Neste momento, aconselha Salvi, as famílias devem ter algumas prioridades. Economizar em itens alimentícios por meio da pesquisa de preços e procurar por alimentos da estação. “O que é fora de época sempre fica mais caro.”
Outra medida importante é substituir alguns produtos. “Sempre que puder, pegar algum produto que esteja com preços menores.” A carne, item quase obrigatório no cardápio do gaúcho também tem de ser revisto. “Não há mágica. Se o produto não cabe no bolso, mude a dieta.”
Ajuste fiscal
As incertezas com relação aos rumos da economia mundial e a tendência de que o governo brasileiro fure o teto de gastos, faz com que o Brasil afaste o interesse de investidores internacionais, avalia a economista da Fecomércio, Giovana Menegotto.
Esses aspectos fazem com que a expectativa de aumento no custo dos alimentos siga pelos próximos meses. “Nos meses de pandemia, em especial abril e maio, o auxílio emergencial foi importante para manter o consumo. Em especial no segmento de alimentos. A partir de 2021, não sabemos como será isso. As decisões governamentais de ajuste fiscal e de suporte serão importantes para definir o rumo da economia”, frisa Giovana.
O professor e economista Eloni Salvi vai além. “Há outras duas medidas possíveis. O governo pode estabelecer cotas de importação e exportação para regular o mercado interno, desonerando tributos ou mesmo ampliando algum imposto.”
A segunda opção seria um caminho abandonado pelo governo brasileiro faz alguns anos. “Voltar com estoques reguladores. Para o setor alimentício isso é estratégico. Não acredito que isso seja implementado.”
O conceito é simples, explica. “Quando há sobra de algum produto se estoca e quando falta, se coloca mais no mercado.”
“Alimentos são o principal custo para as famílias”
FERNANDA SINDELAR, economista e professora
A cotação do dólar, a menor oferta de produtos no mercado interno e o aumento no custo de produção são os motivos centrais para aumento de preço para as famílias, avalia a economista Fernanda Sindelar.
A Hora – O consumidor comum vai ao mercado e vê que os alimentos estão mais caros.

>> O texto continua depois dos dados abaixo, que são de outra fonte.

def LgPort.reset : LgPort :=
  { outcome := 0, sink := false, outchg := false, cls := 1, reason := 0, grant := 0, demand := 0, standing := false,
    kind := .attach, upgrade := false, maxGrant := 65535, waiting := none, raised := 0, resv := none, lastCeil := (0, 65535, false),
    pendCls := none, probe := none }

/-- A port before boot: not READY, with the defaults of its class. -/
def Port.reset (e : Bool) : Port :=
  { tc := TcPort.reset, pd := PdPort.reset, swap := SwapPort.reset, lm := LmPort.reset, sw := SwPort.reset,
    cv := CvPort.reset, lg := LgPort.reset, cfg := defaultCfg e 0 true, cfgPend := none, src := defaultTable,
    srcPend := none, snk := defaultTable, snkPend := none, prun := [] }

def Supplies.reset : Supplies :=
  { vmain := .ok, vdrvA := .ok, vdrvB := .ok, vio := .ok, vconnin := .ok, vhb := .ok, vbat := .ok, vpp := .below,
    vdcore := .ok, vdaon := .ok, vhbMv := 48000, waitA := false, waitB := false }

def Clocks.reset : Clocks := ⟨false, false, false, false⟩

def Sys.reset : Sys :=
  { pwr := .run, boot := 0, cause := 1, sleepEn := false, dozeEn := true, emberBoot := false, vioSel := true, addr := 0,
    emberen := true, straps := ⟨8, 8, 8⟩, strapDue := true, dboff := false, resetLow := false, hbisoLow := false, mainenLow := false,
    drvenLow := false,
    interp := false, interpSeen := false, perfReady := false, vaultReady := false, sboxReady := false, evt := 0,
    irestart := 0, sts := 0, stsStat := 0, tick := 0, stsAcc := 0, minor := 0, linkA := false, linkB := false, vioHeld := false }

def Ember.reset : Ember :=
  { step := 0, donor := none, excluded := [], abandoned := 0, stopped := false, reg := false, forbid := false, pwrMax := 3,
    mask := 0xFFFFFFFF, latched := none }

def HostBus.reset : HostBus :=
  { ptr := 0, page := 0, wrap := 0, haddrCfg := 0, haddrBase := 0x50, haddrMask := 0x08, lastAddr := 0,
    sumView := false, hdrErr := 0, acked := false, out := [], acks := 0 }

def Mailbox.reset : Mailbox :=
  { inbox := [], lanes := [], replies := [], tags := [], flights := [], parts := [], held := [], aborted := [], late := [], acc := 0 }

/-- The defaults of Table 9.2 for a number of enabled ports. -/
def LgCfg.default (nen : Nat) : LgCfg :=
  { budget := 45 * nen, intakeCap := 65535, floatE := 0, floatW := 0, capE := 65535, capW := 65535, capC := 65535,
    lendMax := 0, borrowMax := 0, refSample := 1, preempt := true, shedLvl := 0, shedRing := false }

def Ledger.reset (nen : Nat) : Ledger :=
  { ready := false, cfg := LgCfg.default nen, pend := none, posts := [], cycle := 0, rerun := none, frozen := false,
    freezes := [], stuck := false, frozenRel := 0, evt := 0, cap := 0, granted := 0, intake := 0, borrowed := 0, pubBorrow := 0, pubLent := 0, pubStat := 0,
    uncounted := 0, lent := 0, shed := 0, shedRx := false, refused := 0, bridges := [], brPend := [], returnAll := false,
    noBorrow := false, brLive := [], armed := false, islChg := false, vform := 48, joining := false,
    islanded := false, shrinkRsn := 1 }

def Ring.reset : Ring :=
  { enable := true, node := 0, rcyc := 1, hostInfo := List.replicate 10 0, pend := none, ready := false, link := 0,
    wsync := false, esync := false, cycDiff := false, ringDown := false, master := 0, peers := [], upRun := 0, cycSeen := false, clean := 0,
    ttrain := 0, ttMeas := 0, rver := 0, refCause := 0, rcycNow := 1, crc := 0, evt := 0, bypassed := false,
    refused := false, cyc := 0, dpos := 0, dcount := 0, passed := 0, joinDue := false, joinSent := false,
    leaveDue := false, gapClose := false, handover := 0, joiners := [], refQ := [], cableNs := 0, ownCyc := false, toAck := [], offers := [],
    lentTo := [], borrowedFrom := [], recalls := [], lentDue := [], differ := [], turn := 0, lostNodes := [], infos := [], sinceInfo := 0,
    infoLast := [], west := [], out := [], wout := [], wseq := 0, wTick := 0, trainOut := false, trim := 0, stsFrac := 0 }

def Tmr.reset : Tmr :=
  { mode := 0, clkSrc := 0, toutEn := false, toutPol := false, toutPin := 0, capEdge := 0, presc := 1, prescFrac := 0,
    capPin := 0, reload := 0, pend := none, run := false, count := 0, cmpa := 0, cmpb := 0, acc := 0, owed := 0, wrA := none,
    wrB := none, toutLvl := false, flag := 0, smode := 0, trig := 0, gate := false }

def Gwc.reset : Gwc :=
  { mode := 0, hyst := 0, filtM := 0, filtClk := 0, thLo := 0, thHi := 0, evtMask := 0, st := .off, raw := .off,
    hist := [] }

def Pbus.reset : Pbus :=
  { enabled := false, rate := 0, ready := false, stuck := false, xfer := false, clearing := false, forHost := false, needClear := false,
    queue := [], clears := [], pend := none }

/-- The fuse array of an HNC-3248 as shipped (R1, Table 17.3): PORTEN all ones, the five function enables and
VARIANTID 0x32, the CRC word 0x07E over the region and the write-lock of word 0x07F; DIEID, TRIM and PROTBND zero.
DEDUCED, unsafe: log entry 7. -/
def factoryArray : Mem :=
  [(0, 0xFF), (1, 0xFF), (2, 0xFF), (3, 0xFF), (4, 0x1F), (5, 0x32),
   (0x1F8, 0x48), (0x1F9, 0x41), (0x1FA, 0xB7), (0x1FB, 0xBE), (0x1FC, 0x0F)]

/-- DEDUCED, unsafe: log entry 7. -/
def Fuse.reset : Fuse :=
  { normal := factoryArray, strict := factoryArray, latched := factoryArray, marginal := [], mapped := [], mapBad := 0,
    sealedF := false, sealedI := false, sealedC := false, run := none, queue := [], added := [], failed := [],
    reported := [], badSpares := [], killDone := false, rerun := false, evt := 0 }

def Sbox.reset : Sbox :=
  { mram := [], hdrA := none, hdrB := none, gen := 0, nextSeq := 1, pinned := 0, jnext := 256, newest := 0,
    fullScan := false, hdrRepair := false, queue := [], lost := 0, evt := 0 }

def KeySlot.reset : KeySlot := ⟨0, 0, [], []⟩

def Vault.reset : Vault :=
  { priv := none, pub := [], slots := Vector.replicate 8 KeySlot.reset, attState := 1, zeroized := false, nonce := none,
    rng := [] }

/-- Action ALARM for source 4 (mesh), LOG for the others; LIMIT 16 for authentication failures (R472). -/
def Alarm.defaults : Vector AlmCfg 7 :=
  #v[⟨0, false, 0⟩, ⟨0, false, 0⟩, ⟨0, false, 0⟩, ⟨0, false, 0⟩, ⟨1, false, 0⟩, ⟨0, false, 0⟩, ⟨0, false, 16⟩]

def Alarm.reset : Alarm :=
  { cfg := Alarm.defaults, present := 0, away := [], evt := 0, killPend := false, authFail := 0, latched := [], beyond := 0 }

def Ctr.reset : Ctr := ⟨0, false, false, 0⟩

def Perf.reset : Perf :=
  { ctrs := Vector.replicate 152 Ctr.reset, perm := Vector.replicate 38 1, frozen := false, snapValid := false,
    snapErr := false, gather := false, again := [], taken := [], takenSts := 0, snap := [], snapSts := 0,
    snapSeq := 0, ovf := 0, view := false, trig := none, pend := [] }

def Trace.reset : Trace := { n := 0, seen := 0, base := 0, ring := [], side := [], lost := 0, reading := 0, pend := none }

def Lantern.reset : Lantern :=
  { unlocked := false, baud := 115200, watch := false, out := [], fill := 0, dropped := 0, stage := [], staged := 0, chain := [],
    seen := 0,
    keygen := none, bauds := [], wait := [] }

def Fw.reset : Fw := { active := 0, image := [], staged := [], lastRes := 0, runs := [] }

def Safety.reset : Safety :=
  { cfg := 0x7F, evt := 0, portEvt := 0, stFail := 0, romOnly := false, eccSbe := 0, eccDbe := 0, resets := [],
    stuck := false, supLatch := none, repeatDue := 0, marked := [] }

/-- The machine right after reset, before COLD_BOOT has run.
DESIGN CHOICE, unsafe: log entry 6. -/
def State.reset : State :=
  { sys := Sys.reset, sup := Supplies.reset, clk := Clocks.reset, ember := Ember.reset, bus := HostBus.reset,
    mb := Mailbox.reset, ports := Vector.ofFn fun p => Port.reset (isE p), ledger := Ledger.reset 32,
    ring := Ring.reset, tmrs := Vector.replicate 48 Tmr.reset, gwcs := Vector.replicate 16 Gwc.reset, gwcEvt := 0,
    pbus := Vector.replicate 4 Pbus.reset, fuse := Fuse.reset, sbox := Sbox.reset, vault := Vault.reset,
    alarm := Alarm.reset, perf := Perf.reset, trace := Trace.reset, lantern := Lantern.reset, fw := Fw.reset,
    safety := Safety.reset, store := ⟨[], []⟩, free := 0, pending := [] }

end Sys2Proof.Machine
end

Por outro lado, a inflação oficial aparece em 3,9%. Quando essa pessoa compara, acaba ficando com dúvidas se o índice condiz com a realidade. Como explicar isso ao consumidor?

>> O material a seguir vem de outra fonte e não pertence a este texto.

-- ==== Sys2Proof/Machine/PdOps.lean ====
section
/-!
DEFINITION. What the policy engine's messages share: capabilities, requests and their answers, contracts, starting an
AMS, resets by message, and the gate every received message passes (chapter 5).
-/
namespace Sys2Proof.Machine

/-! ## Contracts -/

/-- A contract's power in coins, rounded up. -/
def Terms.coins (t : Terms) : Nat := demandOf t.v t.i

/-- The reference code of a voltage: 20 mV steps (Table 8.5). -/
def vrefCode (v : Nat) : Nat := v / 2

/-- Starts the AMSs due once after the first explicit contract with a Revision 3.x partner (Table 5.4, R149), and the
Alert due after a Hard Reset caused by an overcurrent or short-circuit opening.
DEDUCED, unsafe: log entry 41. -/
def State.afterContract (s : State) (p : PortId) : State :=
  let x := s.port p
  if x.pd.rev3 then
    let s := s.when (x.pdSrc && x.pd.alertDue) fun s => (s.modPd p fun d => { d with alertDue := false }).trigger p .alertOcp
    let s := s.when (x.pdSrc && !x.pd.askedSinkCap) fun s =>
      (s.modPd p fun d => { d with askedSinkCap := true }).trigger p .getSinkCap
    let s := s.when (x.pdSnk && !x.pd.askedExt) fun s =>
      (s.modPd p fun d => { d with askedExt := true }).trigger p .getSourceCapExt
    s.when (!x.pd.askedRev) fun s => (s.modPd p fun d => { d with askedRev := true }).trigger p .getRevision
  else s

/-- A transition ends and its contract is in force: CONTRACT, the Hard Reset counter back to 0 (R176), the limit, and a
feeding sink's reference (R265); the Ember donor goes on to step 10 of Table 3.9. -/
def State.makeContract (s : State) (p : PortId) : State :=
  let s := s.modPd p fun d => { d with
    contract := .explicit, terms := d.nxt.getD d.terms, obj := if d.nxt.isSome then d.nxtObj else d.obj, nxt := none, nxtObj := none,
    hrCount := 0, sinkSlew := false, capsCount := 0,
    waitRx := false }
  let s := (s.pdEvt p 0).modCv p fun c => { c with
    standby := false, vref := if c.dir = 2 || c.stopped = 2 then (s.port p).refCode else c.vref }
  (((s.setIlim p).afterContract p).amsEnd p).emberIsolate p

/-! ## Offering as source (R157, R161) -/

/-- The greatest power among some offers. -/
def offersPower (o : List Offer) : Nat := maxOf (o.map offerPower)

/-- An extended message: more than 26 bytes go in chunks, the first at once (R143). -/
def State.sendExt (s : State) (p : PortId) (ty : Mt) (d : List Byte) : State :=
  if d.length ≤ 26 then s.send p ty [] d
  else (s.modPd p fun x => { x with chunk := some (d, 1, true), chunkTy := ty }).send p ty [] (d.take 26)

/-- The bytes of data objects carried by an extended message. -/
def wordBytes (v : List Word) : List Byte := v.flatMap fun w => leBytes 4 w.toNat

/-- Sends capabilities: EPR ones as an extended message; Source_Info reports the greatest power in the last sent (Table 5.3). -/
def State.sendObjs (s : State) (p : PortId) (epr unc : Bool) (o : List Offer) : State :=
  let v := s.capWords p epr unc o
  let s := s.modPd p fun d => { d with reported := offersPower o }
  if epr then s.sendExt p .eprSourceCaps (wordBytes v) else s.send p .sourceCaps v []

/-- Sends the capabilities built from the present grant, and none below 45 coins (R116, R162). A negotiation that waits is this
one (R145, R154). -/
def State.sendCaps (s : State) (p : PortId) : State :=
  let s := s.takeTables p
  let g := s.grantOf p
  if g < 45 then s.amsEnd p
  else
    let o := s.buildOffers p g
    let s := s.modPd p fun d => { d with
      ams := .negotiation, offered := o, capsCount := d.capsCount + 1, capsSent := false,
      trig := d.trig.filter fun a => a != .negotiation && a != .regrant }
    s.sendObjs p (s.port p).pd.epr s.unconstrained o

/-- The built capabilities differ from those last sent (Table 5.4, R145).
DEDUCED, unsafe: log entry 42. -/
def State.capsAltered (s : State) (p : PortId) : Bool := s.buildOffers p (s.grantOf p) != (s.port p).pd.offered

/-- VBUS has reached vSafe5V as source: cable discovery on an E-port sourcing VCONN, then power negotiation (Table 5.4);
a debug accessory starts no PD (R119). -/
def State.startPd (s : State) (p : PortId) : State :=
  let x := s.port p
  if x.pdSrc && x.pd.contract != .stopped then
    if x.tc.vconnOn && !x.pd.cableOk && x.pd.discTries < 20 then s.trigger p .discoverCable else s.trigger p .negotiation
  else s

/-! ## Answering a request (R163, Table 5.7) -/

/-- The offer a request names. -/
def PdPort.offerAt (d : PdPort) (pos : Nat) : Option Offer := d.offered.find? fun o => o.pos == pos

/-- The terms of a request against the offer it names. -/
def offerTerms (o : Offer) (w : Word) : Terms :=
  let (v, i) := rdoTerms o.e.kind o.e.vlo w
  ⟨if o.e.kind == 1 then 0 else if o.e.kind == 2 then 1 else 2, o.pos, v, i, rdoMis w⟩

/-- Accepts a request: the references are written, Accept is sent and the transition begins (R163, Table 1.4). Until PS_RDY
the contract in PDSTATUS, CONTRACTV and CONTRACTI is the old one, but for CAPMISMATCH, which is the accepted request's; the
overvoltage threshold is that of the higher voltage (R225).
DESIGN CHOICE, unsafe: log entry 98. -/
def State.acceptRequest (s : State) (p : PortId) (w : Word) : State :=
  match (s.port p).pd.offerAt (rdoPos w) with
  | none => s
  | some o =>
    let t := offerTerms o w
    let s := s.modPd p fun d => { d with
      contract := .transition, oldV := if d.hasContract then d.terms.v else 500, nxt := some t, nxtObj := some o, rdo := w,
      asked := none, sinkSlew := false,
      terms := { d.terms with mis := t.mis }, ams := if d.ams == .none then .partner else d.ams }
    let s := s.modCv p fun c => { c with
      vref := vrefCode t.v, ilim := ilimCode (if t.ctype = 1 then t.i else t.i / 5 * 5), slewDue := true }
    let s := s.modSw p fun w => { w with ovBase := max (s.port p).pd.oldV t.v }
    s.sendCtl p .accept

/-- Answers a request with a control message. -/
def State.answerRequest (s : State) (p : PortId) (m : Mt) : State :=
  (s.modPd p fun d => { d with asked := none, ams := if d.ams == .none then .partner else d.ams }).sendCtl p m

/-- The sink's stated need in coins: the LM_NEED it made in the attach, its EPR operational PDP, or the greatest power in its
Sink_Capabilities (R160, R207); none while unknown.
DEDUCED, unsafe: log entry 45. -/
def Port.statedNeed (x : Port) : Option Nat :=
  if x.lm.needHeld then some (bitsOf x.lm.need.toNat 31 16)
  else if x.pd.epr && x.pd.eprPdp != 0 then some x.pd.eprPdp
  else if x.pd.sinkCaps.isEmpty then none else some (maxOf (x.pd.sinkCaps.map pdoPower))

Fernanda Sindelar – O IPCA é nossa referência do custo de vida. Considera uma cesta de bens, que vão de pessoas que ganham um salário até 40 salários mínimos.
Se olharmos o cálculo da inflação, veremos que há outros componentes além dos alimentos. Tem vestuário, os transportes e outros itens que tiveram uma baixa muito grande durante os meses de mais restrições. Se olharmos nos últimos 12 meses, podemos ver que a Educação também está pressionando menos a inflação.

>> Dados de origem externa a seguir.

-- ==== Sys2Proof/Machine/Ledger.lean ====
section
/-!
DEFINITION. The Ledger: accounts, ceilings, the decision cycle of R302 step by step, and what each port does with the
outcome (chapter 9).
-/
namespace Sys2Proof.Machine

/-! ## Accounts (Table 9.1) -/

/-- The bridge of which a port is the source end. -/
def State.bridgeOf (s : State) (p : PortId) : Option Bridge := s.ledger.bridges.find? fun b => b.src == p

/-- A bridge's sink end holds a sink contract. -/
def State.bridgeLive (s : State) (b : Bridge) : Bool :=
  let x := s.port b.snk
  x.snkAtt && x.pd.hasContract && !x.tc.inReset

/-- The bridge ceiling (R284): 0 with no sink contract. -/
def State.bridgeCeil (s : State) (b : Bridge) : Nat :=
  if s.bridgeLive b then (s.port b.snk).pd.terms.v * (s.port b.snk).pd.terms.i / 1000 * 9 / 10 else 0

/-- The sink end of a bridge is in ErrorRecovery or its port engine is reset (R285). -/
def State.bridgeFault (s : State) (b : Bridge) : Bool :=
  (s.port b.snk).tc.state == .errorRecovery || (s.port b.snk).tc.inReset

/-- The account a grant of a port in a direction is charged to.
DESIGN CHOICE, unsafe: log entry 130. -/
def State.acctOf (s : State) (p : PortId) (sink : Bool) : Acct :=
  if s.ledger.islanded then (if sink then .uncharged else .island)
  else if sink then
    (if s.formingSrc p || (s.ledger.bridges.any fun b => b.snk == p) then .uncharged else .intake)
  else match s.bridgeOf p with
    | some b => if s.bridgeLive b || s.bridgeFault b then .bridge p else .panel
    | none => .panel

/-- The account of a port's present grant. -/
def State.acct (s : State) (p : PortId) : Acct := s.acctOf p (s.port p).lg.sink

/-- Sum over the ports. -/
def sumPorts (f : PortId → Nat) : Nat := (allPorts.map f).sum

/-- Coins granted on an account, those of ports released while frozen included (R320). -/
def State.grantedOn (s : State) (a : Acct) : Nat :=
  sumPorts (fun p => if s.acct p == a then (s.port p).lg.grant else 0) +
    (if a == .panel || a == .island then s.ledger.frozenRel else 0)

def State.grantedCls (s : State) (a : Acct) (c : BitVec 2) : Nat :=
  sumPorts fun p => if s.acct p == a && (s.port p).lg.cls == c then (s.port p).lg.grant else 0

/-- Coins reserved on an account, that of the new grant as it now stands (R317, R319). -/
def State.reservedOn (s : State) (a : Acct) : Nat :=
  sumPorts fun p => match (s.port p).lg.resv with
    | some r => if s.acctOf p r.toSink == a then r.coins else 0
    | none => 0

def State.reservedCls (s : State) (a : Acct) (c : BitVec 2) : Nat :=
  sumPorts fun p => match (s.port p).lg.resv with
    | some r => if s.acctOf p r.toSink == a && (s.port p).lg.cls == c then r.coins else 0
    | none => 0

/-- The sum of all sink-direction grants. -/
def State.sinkGrants (s : State) : Nat := sumPorts fun p => if (s.port p).lg.sink then (s.port p).lg.grant else 0

/-- Capacity of an account (Table 9.1); a loan counts from the decision cycle after its acknowledgement (R324). -/
def State.capacity (s : State) : Acct → Nat
  | .panel => s.ledger.cfg.budget + (s.ledger.borrowed - s.ledger.uncounted) - s.ledger.lent
  | .island => s.sinkGrants * 9 / 10
  | .bridge p => match s.bridgeOf p with
    | some b => s.bridgeCeil b
    | none => 0
  | .intake => s.ledger.cfg.intakeCap
  | .uncharged => 65535

/-- Classes, floats and caps apply to the panel and island accounts. -/
def Acct.classed (a : Acct) : Bool := a == .panel || a == .island

/-- The class cap in force, taken as 0 for a shed class (R328). -/
def State.capOf (s : State) (c : BitVec 2) : Nat :=
  if c = 0 then s.ledger.cfg.capE
  else if c = 1 then (if s.ledger.shed = 2 then 0 else s.ledger.cfg.capW)
  else if s.ledger.shed = 0 then s.ledger.cfg.capC else 0

/-- The floats held back from a class. -/
def State.floats (s : State) (c : BitVec 2) : Nat :=
  if c = 0 then 0 else if c = 1 then s.ledger.cfg.floatE else s.ledger.cfg.floatE + s.ledger.cfg.floatW

/-- Free coins of an account before floats; negative where overdrawn. -/
def State.freeOn (s : State) (a : Acct) : Int :=
  (s.capacity a : Int) - s.grantedOn a - s.reservedOn a

/-- The free bound of a class on an account. -/
def State.freeBound (s : State) (a : Acct) (c : BitVec 2) : Int :=
  s.freeOn a - (if a.classed then (s.floats c : Int) else 0)

/-- The class-cap bound. -/
def State.capBound (s : State) (a : Acct) (c : BitVec 2) : Int :=
  (s.capOf c : Int) - s.grantedCls a c - s.reservedCls a c

/-- available() of R302. -/
def State.available (s : State) (a : Acct) (c : BitVec 2) : Nat :=
  if a == .uncharged then 65535
  else (if a.classed then min (s.freeBound a c) (s.capBound a c) else s.freeBound a c).toNat

/-! ## Ceilings (Table 9.4) -/

/-- The fault ceiling binds. -/
def State.faultCeil (s : State) (p : PortId) : Bool :=
  let x := s.port p
  x.tc.state == .errorRecovery || x.tc.held || x.tc.inReset ||
    (match s.bridgeOf p with
     | some b => !x.lg.sink && s.bridgeFault b
     | none => false)

/-- The ceilings that bind a port in a direction, each with its reason. -/
def State.ceilings (s : State) (p : PortId) (sink : Bool) : List (Nat × Nat) :=
  let x := s.port p
  (if s.faultCeil p then [(0, 8)] else []) ++
  (if x.lg.maxGrant == 65535 then [] else [(x.lg.maxGrant, 7)]) ++
  (if x.sw.therm != 0 then [(x.sw.ceil (isE p) * x.topV sink / 1000, 4)]
   else if x.sw.health == 1 then [(x.sw.ceil (isE p) * x.topV sink / 1000, 3)] else []) ++
  (match s.bridgeOf p with
   | some b =>
     if sink then []
     else if s.ledger.islanded then [(s.bridgeCeil b, 5)]
     else if s.bridgeLive b then [(s.bridgeCeil b, 1)] else []
   | none => [])

/-- A port's ceiling: the least of them. -/
def State.ceiling (s : State) (p : PortId) (sink : Bool) : Nat :=
  (s.ceilings p sink).foldl (fun n c => min n c.1) 65535

/-- The place of a reason in the order of R305. -/
def reasonRank (r : Nat) : Nat :=
  match r with
  | 8 => 0 | 5 => 1 | 7 => 2 | 4 => 3 | 3 => 4 | 2 => 5 | 6 => 6 | _ => 7

/-- The bound that sets a result: the least value, and between equal values the reason that stands first (R305). -/
def binding : List (Int × Nat) → Nat
  | [] => 1
  | b :: r => (r.foldl (fun m c => if c.1 < m.1 || (c.1 == m.1 && reasonRank c.2 < reasonRank m.2) then c else m) b).2

/-- A shortfall with this reason is placed on the waiting list (R308). -/
def queueable (r : Nat) : Bool := r == 1 || r == 2 || r == 5 || r == 6

/-! ## Single changes -/

/-- The floor of a grant for a cause: 45 coins for a source grant that has reached them, but 0 where the island account's
capacity shrinks (R296, R315).
DEDUCED, unsafe: log entry 51. -/
def State.floorOf (s : State) (p : PortId) (reason : Nat) : Nat :=
  let l := (s.port p).lg
  if l.sink || reason == 5 then 0 else min 45 l.grant

/-- Puts a standing shortfall on the waiting list, keeping the cycle of an entry already there (R308). -/
def LgPort.enqueue (l : LgPort) (cycle : Nat) (reason : Nat) : LgPort :=
  { l with waiting := if l.standing && l.grant < l.demand && queueable reason then some (l.waiting.getD cycle) else none }

/-- Lowers a grant: TRIMMED, with the reason of the cause, and its shortfall waits where that is queueable. -/
def State.trim (s : State) (p : PortId) (g reason : Nat) : State :=
  s.modLg p fun l =>
    { l with grant := g, outcome := 2, reason := byteOf reason 0 }.enqueue s.ledger.cycle reason

/-- The latest-raised of some ports: the latest increase, then the higher port (R303). -/
def State.latest (s : State) (l : List PortId) : Option PortId :=
  l.foldl (fun m p => match m with
    | none => some p
    | some q => if (s.port q).lg.raised ≤ (s.port p).lg.raised then some p else some q) none

/-- A power role swap with its reservation is in progress: a preemption or trim applies after its commit (R186). -/
def Port.swapHolds (x : Port) : Bool := x.swap.power && x.lg.resv.isSome

/-- The grants of a class on an account that stand above their floors for a cause. -/
def State.victims (s : State) (a : Acct) (c : BitVec 2) (reason : Nat) : List PortId :=
  allPorts.filter fun p =>
    s.acct p == a && (s.port p).lg.cls == c && s.floorOf p reason < (s.port p).lg.grant && !(s.port p).swapHolds

/-- Cuts latest-raised grants of a class on an account until `need` coins are freed; answers what was freed.
DEDUCED, unsafe: log entry 51. -/
def State.cutClass (s : State) (a : Acct) (c : BitVec 2) (reason : Nat) : Nat → Nat → State × Nat
  | 0, _ => (s, 0)
  | fuel + 1, need =>
    if need == 0 then (s, 0)
    else match s.latest (s.victims a c reason) with
      | none => (s, 0)
      | some v =>
        let g := (s.port v).lg.grant
        let take := min (g - s.floorOf v reason) need
        let (s', got) := (s.trim v (g - take) reason).cutClass a c reason fuel (need - take)
        (s', take + got)

/-- How many ports hold a lower grant than before. -/
def State.lowered (s old : State) : Nat :=
  (allPorts.filter fun p => (s.port p).lg.grant < (old.port p).lg.grant).length

/-- preempt() of R302: Comfort, then Working (R313). Each grant trimmed is counted (Table 18.3). -/
def State.preempt (s : State) (a : Acct) (need : Nat) : State × Nat :=
  let (s1, g1) := s.cutClass a 2 1 32 need
  let (s2, g2) := s1.cutClass a 1 1 32 (need - g1)
  let s3 := if g1 + g2 == 0 then s2 else (s2.lgEvt 0).count 32 0x07 (s2.lowered s)
  (s3, g1 + g2)

/-- shrink() of R302 on one account: class caps first, then the capacity, Comfort first (R315). -/
def State.shrinkAcct (s : State) (a : Acct) : State :=
  let s := if a.classed then
      [2, 1, 0].foldl (fun (s : State) (c : BitVec 2) =>
        (s.cutClass a c 2 32 (s.grantedCls a c + s.reservedCls a c - s.capOf c)).1) s
    else s
  let reason := if a == .island then 5 else if a == .panel then s.ledger.shrinkRsn.toNat else 1
  let excess := (-(s.freeOn a)).toNat
  let (s, g2) := s.cutClass a 2 reason 32 excess
  let (s, g1) := s.cutClass a 1 reason 32 (excess - g2)
  (s.cutClass a 0 reason 32 (excess - g2 - g1)).1

/-! ## decide() -/

/-- A demand or probe to be decided. -/
structure Dem where
  port : PortId
  coins : Nat
  sink : Bool
  kind : DemKind
  probe : Bool
  /-- the whole amount a Fast Role Swap standby probe needs, else 0 -/
  standby : Nat
  /-- the decision is a retry of a standing demand -/
  retry : Bool
  deriving DecidableEq, Repr

/-- minuse (Table 9.5), that of a bridge source end for each of its demands. -/
def State.minuse (s : State) (d : Dem) : Nat :=
  if d.standby != 0 then d.standby
  else if d.probe then (if d.sink then 1 else 45)
  else if !d.sink && (s.bridgeOf d.port).isSome then 45
  else match d.kind with
    | .attach => if d.sink then 1 else 45
    | _ => (s.port d.port).lg.grant + 1

/-- The present grant counts as free for a demand on the same account (R316). -/
def State.ownCoins (s : State) (d : Dem) (a : Acct) : Nat :=
  let l := (s.port d.port).lg
  if s.acct d.port == a && l.sink == d.sink then l.grant else 0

Alimentos são o principal custo para as famílias. Por isso dá a impressão que a inflação está maior do que os dados oficiais do IPCA.
A Hora – Qual a perspectiva dos preços para os próximos meses?
Fernanda Sindelar – Há maior demanda de alimentos não só no nosso país, no estado ou na região. Todo o mundo foi atingido pela pandemia e as pessoas estão mais em casa. Assim, compram mais alimentos.
Para nós, há uma oscilação maior nos preços, pois quem está pagando mais pelas mercadorias é o mercado internacional. Então temos menor oferta. Essa condição pode ficar mais preocupante caso tenhamos mais uma estiagem. Se não tiver chuva, a safra gaúcha será menor e isso pode afetar também a produção nas indústrias.